P0933 dbSNP and dbVar: NCBI Databases of Simple and Structural Variations

Lon Phan , NIH/NLM/NCBI, Bethesda, MD
Ming Ward , NIH/NLM/NCBI
Hua Zhang , NIH/NLM/NCBI
Dmitry Rudnev , NIH/NLM/NCBI
Mike Kholodov , NIH/NLM/NCBI
David Shao , NIH/NLM/NCBI
Eugene Shekhtman , NIH/NLM/NCBI
Rama Maiti , NIH/NLM/NCBI
John Lopez , NIH/NLM/NCBI
Tim Hefferon , NIH/NLM/NCBI
John Garner , NIH/NLM/NCBI
Deanna M. Church , NIH/NLM/NCBI
Karl Sirotkin , NIH/NLM/NCBI
Donna Maglott , NIH/NLM/NCBI, Bethesda, MD
Mike Feolo , NIH/NLM/NCBI
Steve Sherry , NIH/NLM/NCBI
The National Center for Biotechnology Information (NCBI) creates and maintains a set of databases that archive, process, display and report information related to germline and somatic variants from multiple species. These databases, primarily the Database of Short Genetic Variations (dbSNP) and the Database of Genomic Structural Variations (dbVar) are integrated with many resources at NCBI including Gene, PubMed, Nucleotide, and Genome. This presentation focuses on dbSNP and dbVar, summarizing current function and highlighting recent improvements. dbSNP and dbVar represent millions of variants from over 150 species, including many agriculturally important plants and animals . The primary roles of both databases are to process submissions, archive the data, and distribute for general use.  Each submission is assigned a database identifier (ss# in dbSNP or nsv#/esv# in dbVar) based either on flanking invariant sequence or locations asserted on reference sequences.
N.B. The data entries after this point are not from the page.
-- ==== Sys2Proof/Machine/Step.lean ====
section
/-! DEFINITION. The step: the command at the front of the queue is run with the queue's rest; with no command
waiting, ten milliseconds pass (log entry 1). -/

namespace Sys2Proof.Machine

/-- One step of the block. -/
def step (s : State) : Host.Outcome State Fault Refusal :=
  match s.pending with
  | [] => .next s.tick
  | c :: rest => exec c { s with pending := rest }

/-- The command that a word spells, put at the front of the queue; no row of the table has bits, so no word
spells one. -/
def State.withFetchWord (s : State) (nbits w : Nat) : State :=
  match decodeTableWord nbits w with
  | some c => { s with pending := c :: s.pending }
  | none => s

end Sys2Proof.Machine
end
These submissions are then processed to aggregate information from multiple submitters (assign rs# in dbSNP) and to calculate locations on NCBI Reference Sequences (RefSeqs).  Because these stable public accessions are citable in publications, they facilitate aggregation of information as diverse organisms are tested for variation. Researchers and genetic testers are encouraged to submit their variation data and to cite their submissions in manuscripts and on the web.   Once data are accessioned, they are made available in diverse ways: Entrez searches, study-specific reports, annotation on the genome, and ftp transfer.